Exercise input below:

/-! ### `State.poke` -/

@[simp] theorem State.poke_mem (e : Event) : (s.poke e).mem = s.mem := rfl
@[simp] theorem State.poke_poison (e : Event) : (s.poke e).poison = s.poison := rfl
@[simp] theorem State.poke_badCheck (e : Event) : (s.poke e).badCheck = s.badCheck := rfl
@[simp] theorem State.poke_walkCache (e : Event) : (s.poke e).walkCache = s.walkCache := rfl
@[simp] theorem State.poke_cores (e : Event) : (s.poke e).cores = s.cores := rfl
@[simp] theorem State.poke_hearths (e : Event) : (s.poke e).hearths = s.hearths := rfl
@[simp] theorem State.poke_launches (e : Event) : (s.poke e).launches = s.launches := rfl
@[simp] theorem State.poke_backlog (e : Event) : (s.poke e).backlog = s.backlog := rfl
@[simp] theorem State.poke_lastId (e : Event) : (s.poke e).lastId = s.lastId := rfl
@[simp] theorem State.poke_accepted (e : Event) : (s.poke e).accepted = s.accepted := rfl
@[simp] theorem State.poke_cur (e : Event) : (s.poke e).cur = s.cur := rfl
@[simp] theorem State.poke_cycle (e : Event) : (s.poke e).cycle = s.cycle := rfl
@[simp] theorem State.poke_ptp17 (e : Event) : (s.poke e).ptp17 = s.ptp17 := rfl
@[simp] theorem State.poke_holdover (e : Event) : (s.poke e).holdover = s.holdover := rfl
@[simp] theorem State.poke_slew (e : Event) : (s.poke e).slew = s.slew := rfl
@[simp] theorem State.poke_slewCycles (e : Event) : (s.poke e).slewCycles = s.slewCycles := rfl
@[simp] theorem State.poke_hyp (e : Event) : (s.poke e).hyp = s.hyp := rfl
@[simp] theorem State.poke_versions (e : Event) : (s.poke e).versions = s.versions := rfl
@[simp] theorem State.poke_beats (e : Event) : (s.poke e).beats = s.beats := rfl
@[simp] theorem State.poke_transits (e : Event) : (s.poke e).transits = s.transits := rfl
@[simp] theorem State.poke_remotes (e : Event) : (s.poke e).remotes = s.remotes := rfl
@[simp] theorem State.poke_nextId (e : Event) : (s.poke e).nextId = s.nextId := rfl
@[simp] theorem State.poke_homes (e : Event) : (s.poke e).homes = s.homes := rfl
@[simp] theorem State.poke_bridge (e : Event) : (s.poke e).bridge = s.bridge := rfl
@[simp] theorem State.poke_hostReqs (e : Event) : (s.poke e).hostReqs = s.hostReqs := rfl
@[simp] theorem State.poke_hostFolds (e : Event) : (s.poke e).hostFolds = s.hostFolds := rfl
@[simp] theorem State.poke_hostWrites (e : Event) : (s.poke e).hostWrites = s.hostWrites := rfl
@[simp] theorem State.poke_queueBase (e : Event) : (s.poke e).queueBase = s.queueBase := rfl
@[simp] theorem State.poke_asidBase (e : Event) : (s.poke e).asidBase = s.asidBase := rfl
@[simp] theorem State.poke_queues (e : Event) : (s.poke e).queues = s.queues := rfl
@[simp] theorem State.poke_restarting (e : Event) : (s.poke e).restarting = s.restarting := rfl
@[simp] theorem State.poke_restartBy (e : Event) : (s.poke e).restartBy = s.restartBy := rfl
@[simp] theorem State.poke_streams (e : Event) : (s.poke e).streams = s.streams := rfl
@[simp] theorem State.poke_linked (e : Event) : (s.poke e).linked = s.linked := rfl
@[simp] theorem State.poke_receivers (e : Event) : (s.poke e).receivers = s.receivers := rfl
@[simp] theorem State.poke_retrainAt (e : Event) : (s.poke e).retrainAt = s.retrainAt := rfl
@[simp] theorem State.poke_baseTx (e : Event) : (s.poke e).baseTx = s.baseTx := rfl
@[simp] theorem State.poke_endingLeases (e : Event) : (s.poke e).endingLeases = s.endingLeases := rfl
@[simp] theorem State.poke_failedTx (e : Event) : (s.poke e).failedTx = s.failedTx := rfl
@[simp] theorem State.poke_spares (e : Event) : (s.poke e).spares = s.spares := rfl
@[simp] theorem State.poke_warmAt (e : Event) : (s.poke e).warmAt = s.warmAt := rfl
@[simp] theorem State.poke_transactions (e : Event) : (s.poke e).transactions = s.transactions := rfl
@[simp] theorem State.poke_tokens (e : Event) : (s.poke e).tokens = s.tokens := rfl
@[simp] theorem State.poke_freeTokens (e : Event) : (s.poke e).freeTokens = s.freeTokens := rfl
@[simp] theorem State.poke_halved (e : Event) : (s.poke e).halved = s.halved := rfl
@[simp] theorem State.poke_heatParked (e : Event) : (s.poke e).heatParked = s.heatParked := rfl
@[simp] theorem State.poke_powerParked (e : Event) : (s.poke e).powerParked = s.powerParked := rfl
@[simp] theorem State.poke_selfRefresh (e : Event) : (s.poke e).selfRefresh = s.selfRefresh := rfl
@[simp] theorem State.poke_hbmAccess (e : Event) : (s.poke e).hbmAccess = s.hbmAccess := rfl
@[simp] theorem State.poke_hbmWake (e : Event) : (s.poke e).hbmWake = s.hbmWake := rfl
@[simp] theorem State.poke_dieWake (e : Event) : (s.poke e).dieWake = s.dieWake := rfl
@[simp] theorem State.poke_hbmCorrections (e : Event) : (s.poke e).hbmCorrections = s.hbmCorrections := rfl
@[simp] theorem State.poke_sparedRows (e : Event) : (s.poke e).sparedRows = s.sparedRows := rfl
@[simp] theorem State.poke_sparedChannels (e : Event) : (s.poke e).sparedChannels = s.sparedChannels := rfl
@[simp] theorem State.poke_failedLanes (e : Event) : (s.poke e).failedLanes = s.failedLanes := rfl
@[simp] theorem State.poke_tolerance (e : Event) : (s.poke e).tolerance = s.tolerance := rfl
@[simp] theorem State.poke_portUp (e : Event) : (s.poke e).portUp = s.portUp := rfl
@[simp] theorem State.poke_ras (e : Event) : (s.poke e).ras = s.ras := rfl
@[simp] theorem State.poke_rasSeq (e : Event) : (s.poke e).rasSeq = s.rasSeq := rfl
@[simp] theorem State.poke_boot (e : Event) : (s.poke e).boot = s.boot := rfl
@[simp] theorem State.poke_nv (e : Event) : (s.poke e).nv = s.nv := rfl
@[simp] theorem State.poke_cfg (e : Event) : (s.poke e).cfg = s.cfg := rfl
@[simp] theorem State.poke_recovery (e : Event) : (s.poke e).recovery = s.recovery := rfl
@[simp] theorem State.poke_responses (e : Event) : (s.poke e).responses = s.responses := rfl
@[simp] theorem State.poke_notices (e : Event) : (s.poke e).notices = s.notices := rfl
@[simp] theorem State.poke_usedSpares (e : Event) : (s.poke e).usedSpares = s.usedSpares := rfl
@[simp] theorem State.poke_firmwareSites (e : Event) : (s.poke e).firmwareSites = s.firmwareSites := rfl
@[simp] theorem State.poke_retiring (e : Event) : (s.poke e).retiring = s.retiring := rfl
@[simp] theorem State.poke_scrubs (e : Event) : (s.poke e).scrubs = s.scrubs := rfl
@[simp] theorem State.poke_scrubAt (e : Event) : (s.poke e).scrubAt = s.scrubAt := rfl
@[simp] theorem State.poke_turns (e : Event) : (s.poke e).turns = s.turns := rfl
@[simp] theorem State.poke_timers (e : Event) : (s.poke e).timers = s.timers := rfl
@[simp] theorem State.poke_closing (e : Event) : (s.poke e).closing = s.closing := rfl
@[simp] theorem State.poke_ev (e : Event) : (s.poke e).ev = s.ev := rfl
@[simp] theorem State.poke_freeCtr (e : Event) : (s.poke e).freeCtr = s.freeCtr := rfl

End of Exercise input.

• What needs to be done
Reproduce, please, the lines of the material from its first line down to the line containing "s.hyp := rfl", keeping both ends and nothing beyond them.

• Expected answer
/-! ### `State.poke` -/

@[simp] theorem State.poke_mem (e : Event) : (s.poke e).mem = s.mem := rfl
@[simp] theorem State.poke_poison (e : Event) : (s.poke e).poison = s.poison := rfl
@[simp] theorem State.poke_badCheck (e : Event) : (s.poke e).badCheck = s.badCheck := rfl
@[simp] theorem State.poke_walkCache (e : Event) : (s.poke e).walkCache = s.walkCache := rfl
@[simp] theorem State.poke_cores (e : Event) : (s.poke e).cores = s.cores := rfl
@[simp] theorem State.poke_hearths (e : Event) : (s.poke e).hearths = s.hearths := rfl
@[simp] theorem State.poke_launches (e : Event) : (s.poke e).launches = s.launches := rfl
@[simp] theorem State.poke_backlog (e : Event) : (s.poke e).backlog = s.backlog := rfl
@[simp] theorem State.poke_lastId (e : Event) : (s.poke e).lastId = s.lastId := rfl
@[simp] theorem State.poke_accepted (e : Event) : (s.poke e).accepted = s.accepted := rfl
@[simp] theorem State.poke_cur (e : Event) : (s.poke e).cur = s.cur := rfl
@[simp] theorem State.poke_cycle (e : Event) : (s.poke e).cycle = s.cycle := rfl
@[simp] theorem State.poke_ptp17 (e : Event) : (s.poke e).ptp17 = s.ptp17 := rfl
@[simp] theorem State.poke_holdover (e : Event) : (s.poke e).holdover = s.holdover := rfl
@[simp] theorem State.poke_slew (e : Event) : (s.poke e).slew = s.slew := rfl
@[simp] theorem State.poke_slewCycles (e : Event) : (s.poke e).slewCycles = s.slewCycles := rfl
@[simp] theorem State.poke_hyp (e : Event) : (s.poke e).hyp = s.hyp := rfl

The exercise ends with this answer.